/-- The next entry of an I/O submission queue is checked against its namespace and its data pointer and submitted to the back end, a Write with its encrypted blocks; outside the namespace it completes with LBA Out of Range and
STO_TENANT_ERR_CNT counts. Dataset Management without deallocation completes at once. The next request of a virtio-blk queue within its device is submitted likewise; GET_ID gives twenty bytes; one outside the device, of no whole block or of an unknown type ends with its status. -/
def Obligations.TenantIo : Prop :=
  (∀ (f q ns : Nat) (e : List Byte) (s : State), 0 < q →
    let u := s.sqTake f q
    let cid := leAt e 2 2
    let c := fun op => u.ioCmd f q cid ns op e
    let lba := (c 0).slba
    let nlb := (c 0).nlb
    (s.NvmeAt f q 0x00 e → u.nvmeNs f (dw e 1) false 0 0 = (0, ns) →
      exec (.nvmeFlush f q) s = .next (u.stoSubmit { c 0 with slba := 0, nlb := 0 })) ∧
    (∀ l d, s.NvmeAt f q 0x01 e → u.nvmeNs f (dw e 1) true lba nlb = (0, ns) → u.dptr f e (nlb * (u.nsFmt ns).size) = (0, l) →
      (u.nsFmt ns).hostPi = 0 → (u.nsFmt ns).writeAll (c 1) 0 nlb (u.gather (u.attOf f) l) [] = (0, d) →
      exec (.nvmeWrite f q) s = .next (u.stoSubmit { c 1 with segs := l, payload := d })) ∧
    (∀ l, s.NvmeAt f q 0x02 e → u.nvmeNs f (dw e 1) true lba nlb = (0, ns) → u.dptr f e (nlb * (u.nsFmt ns).size) = (0, l) →
      exec (.nvmeRead f q) s = .next (u.stoSubmit { c 2 with segs := l })) ∧
    (s.NvmeAt f q 0x02 e → u.nvmeNs f (dw e 1) true lba nlb = (0x80, ns) →
      exec (.nvmeRead f q) s = .next ((u.err R.STO_TENANT_ERR_CNT).nvmeDone f q cid 0 0x80 0 0)) ∧
    (s.NvmeAt f q 0x08 e → u.nvmeNs f (dw e 1) false lba nlb = (0, ns) → exec (.nvmeWriteZeroes f q) s = .next (u.stoSubmit (c 8))) ∧
    (∀ l, s.NvmeAt f q 0x09 e → u.nvmeNs f (dw e 1) false 0 0 = (0, ns) → u.dptr f e (16 * (dw e 10 % 256 + 1)) = (0, l) →
      let d := u.gather (u.attOf f) l
      (List.range (dw e 10 % 256 + 1)).any (fun i => decide (u.nf ns 192 64 < leAt d (16 * i + 8) 8 + leAt d (16 * i + 4) 4)) = false →
      exec (.nvmeDatasetManagement f q) s = .next (if bitOf (dw e 11) 2 then u.stoSubmit { c 9 with slba := 0, nlb := 0, payload := d }
        else u.nvmeDone f q cid 0 0 0 0))) ∧
  (∀ (f n : Nat) (r : BlkReq) (s : State),
    let u := s.blkTook f n r
    let len := (r.room.map (·.len)).sum
    (∀ ns lba k, s.BlkAt f n 0 r → u.blkRange f r.sector (len / 512) = some (ns, lba, k) → len % 512 = 0 → k ≠ 0 → u.noKey ns = false →
      exec (.virtioBlkIn f n) s = .next (u.stoSubmit (u.blkCmd f n r 2 ns lba k))) ∧
    (s.BlkAt f n 0 r → u.blkRange f r.sector (len / 512) = none →
      exec (.virtioBlkIn f n) s = .next ((u.err R.STO_TENANT_ERR_CNT).blkDone f n r 1 0)) ∧
    (∀ ns lba k d, s.BlkAt f n 1 r → u.blkRange f r.sector (r.data.length / 512) = some (ns, lba, k) → r.data.length % 512 = 0 → k ≠ 0 →
      u.noKey ns = false → (u.nsFmt ns).writeAll (u.blkCmd f n r 1 ns lba k) 0 k r.data [] = (0, d) →
      exec (.virtioBlkOut f n) s = .next (u.stoSubmit { u.blkCmd f n r 1 ns lba k with payload := d })) ∧
    (∀ ns x, s.BlkAt f n 4 r → u.blkRange f 0 0 = some (ns, x) → exec (.virtioBlkFlush f n) s = .next (u.stoSubmit (u.blkCmd f n r 0 ns 0 0))) ∧
    (s.BlkAt f n 8 r → exec (.virtioBlkGetId f n) s =
      .next ((u.vWrite (u.attOf f) r.room ((List.range 20).map (Config.stoByte 4 f))).blkDone f n r 0 (min 20 len))) ∧
    (∀ x ns lba k, s.BlkAt f n 11 r → blkRanges r.data = [x] → u.blkRange f x.1 x.2 = some (ns, lba, k) → exec (.virtioBlkDiscard f n) s =
      .next (u.stoSubmit { u.blkCmd f n r 9 ns 0 0 with payload := leBytes 0 4 ++ leBytes k 4 ++ leBytes lba 8 })) ∧
    (∀ x ns lba k, s.BlkAt f n 13 r → blkRanges r.data = [x] → u.blkRange f x.1 x.2 = some (ns, lba, k) → k ≠ 0 →
      exec (.virtioBlkWriteZeroes f n) s = .next (u.stoSubmit (u.blkCmd f n r 8 ns lba k))) ∧
    (s.blkNext f n = some r → r.type ∉ [0, 1, 4, 8, 11, 13] → exec (.virtioBlkUnsupported f n) s = .next (u.blkDone f n r 2 0)))

/-- The first attempt that waits on a connection that is up goes out under a new tag while fewer than QUEUE_SIZE - 1 are outstanding. A completion frees its tag; of a command that is gone it counts as an orphan; with a bad
status it ends the command with that status. A timeout counts and reissues. An ICResp that fits makes the connection ready; the Connect response of an I/O connection makes it up; Keep Alive goes out under a tag when none is outstanding. A retransmission
timer with retries left sends again, else the connection is lost; an acknowledgement timeout of a queue pair likewise. A CNP raises alpha; a packet with a bad ICRC counts; a segment out of order is acknowledged only. -/
def Obligations.BackEnd : Prop :=
  (∀ (k : Nat) (c : StoCmd) (l : List StoCmd) (s : State), s.waitingOn k = c :: l → (s.stoConn k).st = .up →
    let x := s.stoConn k
    (x.tags.length + 1 < s.pf x.path 272 16 → exec (.backendIssue k) s = .next (((s.setConn k { x with
      tags := x.tags ++ [{ tag := x.newTag, cmd := c.id, attempt := c.attempt }] }).updCmd { c with place := .issued k x.newTag }).sendCmd k x.newTag c)) ∧
    (s.pf x.path 272 16 ≤ x.tags.length + 1 → exec (.backendIssue k) s = .next s)) ∧
  (∀ (k : Nat) (e : List Byte) (s : State), (s.stoConn k).cqe k = some e → (s.stoConn k).st = .up → (s.stoConn k).aliveTag = none →
    let x := s.stoConn k
    let tag := leAt e 12 2
    let st := leAt e 14 2
    let u := s.setConn k { x with inbox := x.inbox.drop 1, tags := x.tags.filter (fun t => t.tag ≠ tag), aliveTag := none }
    (s.tagCmd k tag = none → exec (.backendCompletion k) s = .next (u.err R.STO_ORPHAN_CNT)) ∧
    (∀ c, s.tagCmd k tag = some c → st / 2 = 0 → c.op ≠ 2 → exec (.backendCompletion k) s = .next (u.stoGood c)) ∧
    (∀ c, s.tagCmd k tag = some c → st / 2 ≠ 0 → exec (.backendCompletion k) s =
      .next ((u.stoFault c true).cmdDone c (bitsOf st 9 3) (bitsOf st 1 8) (bitsOf st 15 1) 0))) ∧
  (∀ (id k : Nat) (c : StoCmd) (s : State), s.sto.cmds.find? (fun c => c.id == id) = some c →
    (∀ t, c.place = .issued k t → exec (.attemptTimeout id) s = .next ((s.err R.STO_TIMEOUT_CNT).reissue c false
      (if roceConn k then (s.qp (k - 65536)).retries else (s.stoConn k).retries)) ∧ exec (.issueWaitTimeout id) s = .next s) ∧
    (c.place = .waiting k → exec (.issueWaitTimeout id) s = .next ((s.err R.STO_TIMEOUT_CNT).reissue c false 0) ∧ exec (.attemptTimeout id) s = .next s)) ∧
  (∀ (k : Nat) (b : List Byte) (l : List (List Byte)) (s : State), (s.stoConn k).inbox = b :: l → (s.stoConn k).st = .icreq → b.getD 0 0 = 1 →
    let x := s.stoConn k
    let dg := (b.getD 11 0).toNat
    leAt b 8 2 = 0 → (b.getD 10 0).toNat ≤ 31 → dg &&& s.pf x.path 3 2 = dg → 4096 ≤ leAt b 12 4 →
    exec (.icrespRx k) s = .next (((s.setConn k { x with inbox := l }).setConn k { x with
      inbox := l, st := .ready, cpda := (b.getD 10 0).toNat, hdgst := bitOf dg 0, ddgst := bitOf dg 1, maxData := leAt b 12 4 }).tryConnect k)) ∧
  (∀ (k : Nat) (e : List Byte) (s : State), (s.stoConn k).cqe k = some e → (s.stoConn k).st = .connecting →
    let x := s.stoConn k
    let u := s.setConn k { x with inbox := x.inbox.drop 1 }
    (leAt e 14 2 / 2 ≠ 0 → exec (.fabricsConnectResponse k) s =
      .next (((u.setConn k { u.stoConn k with st := .ready, failed := true }).setPathUp x.path false).raise F.STO_INT_STATUS_PATH_DOWN)) ∧
    let v := u.setConn k { u.stoConn k with st := .up, failed := false }
    (leAt e 14 2 / 2 = 0 → x.num ≠ 0 → (v.connsOf x.path).all (fun c => !(v.stoConn c).failed) = true →
      exec (.fabricsConnectResponse k) s = .next (v.setPathUp x.path true))) ∧
  (∀ (p : Nat) (s : State), s.pf p 0 1 = 1 → exec (.fabricsConnectRetry p) s = .next (s.each (s.connsOf p) (fun t k =>
    if (t.stoConn k).failed then
      let u := t.setConn k { t.stoConn k with failed := false }
      if (t.stoConn k).st = .down then u.connOpen k else u.tryConnect k
    else t))) ∧
  (∀ (p k : Nat) (l : List Nat) (s : State), s.pf p 0 1 = 1 → s.connsOf p = k :: l → (s.stoConn k).st = .up → s.pf p 352 32 ≠ 0 →
    (s.stoConn k).aliveTag = none → exec (.keepAliveTimer p) s = .next ((s.setConn k { s.stoConn k with
      aliveTag := some (s.stoConn k).newTag }).capsule k (sqe 0x18 (s.stoConn k).newTag 0 (List.replicate 16 0) []) [])) ∧
  (∀ (k : Nat) (s : State), roceConn k = false → (s.stoConn k).st = .up → (s.stoConn k).unacked ≠ [] →
    ((s.stoConn k).retries < s.rd F.STO_TCP_CFG_RETRIES → exec (.tcpRtoExpiry k) s = .next ((s.setConn k { s.stoConn k with
      retries := (s.stoConn k).retries + 1 }).tcpSeg k (((s.stoConn k).unacked.head?.map (·.2)).getD []))) ∧
    (s.rd F.STO_TCP_CFG_RETRIES ≤ (s.stoConn k).retries → exec (.tcpRtoExpiry k) s = .next (s.connLost k))) ∧
  (∀ (q : Nat) (s : State), (s.qp q).unacked ≠ [] →
    ((s.qp q).retries < (s.qp q).retryCnt → exec (.roceAckTimeout q) s = .next ((s.setQp q { s.qp q with retries := (s.qp q).retries + 1 }).goBack q)) ∧
    ((s.qp q).retryCnt ≤ (s.qp q).retries → exec (.roceAckTimeout q) s = .next (s.qpLost q))) ∧
  (∀ (s u : State) (p : Pkt), s.stoTake 1 (fun p => !(tcpParse p.data).1.isEmpty) = (some p, u) →
    let x := (u.stoConn p.stoIndex).acked (tcpParse p.data).2.2.1
    (x.st = .down → exec .nvmeTcpPduRx s = .next u) ∧
    (x.st = .up → (tcpParse p.data).2.1 ≠ x.rcv → exec .nvmeTcpPduRx s = .next ((u.setConn p.stoIndex x).tcpSeg p.stoIndex [])) ∧
    (x.st = .up → (tcpParse p.data).2.1 = x.rcv →
      let y := { x with rcv := (x.rcv + (tcpParse p.data).1.length) % 2 ^ 32, rx := x.rx ++ (tcpParse p.data).1 }
      exec .nvmeTcpPduRx s = .next (((u.setConn p.stoIndex y).tcpSeg p.stoIndex []).pdus p.stoIndex y.rx.length)))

§ **PROBLEM STATEMENT**:
Taking the material above, extract exactly and only the lines from the line with "let u := s.blkTook f n r" to the line with "(s.BlkAt f n 8", inclusive of both.

§ **RESPONSE BELOW**:
    let u := s.blkTook f n r
    let len := (r.room.map (·.len)).sum
    (∀ ns lba k, s.BlkAt f n 0 r → u.blkRange f r.sector (len / 512) = some (ns, lba, k) → len % 512 = 0 → k ≠ 0 → u.noKey ns = false →
      exec (.virtioBlkIn f n) s = .next (u.stoSubmit (u.blkCmd f n r 2 ns lba k))) ∧
    (s.BlkAt f n 0 r → u.blkRange f r.sector (len / 512) = none →
      exec (.virtioBlkIn f n) s = .next ((u.err R.STO_TENANT_ERR_CNT).blkDone f n r 1 0)) ∧
    (∀ ns lba k d, s.BlkAt f n 1 r → u.blkRange f r.sector (r.data.length / 512) = some (ns, lba, k) → r.data.length % 512 = 0 → k ≠ 0 →
      u.noKey ns = false → (u.nsFmt ns).writeAll (u.blkCmd f n r 1 ns lba k) 0 k r.data [] = (0, d) →
      exec (.virtioBlkOut f n) s = .next (u.stoSubmit { u.blkCmd f n r 1 ns lba k with payload := d })) ∧
    (∀ ns x, s.BlkAt f n 4 r → u.blkRange f 0 0 = some (ns, x) → exec (.virtioBlkFlush f n) s = .next (u.stoSubmit (u.blkCmd f n r 0 ns 0 0))) ∧
    (s.BlkAt f n 8 r → exec (.virtioBlkGetId f n) s =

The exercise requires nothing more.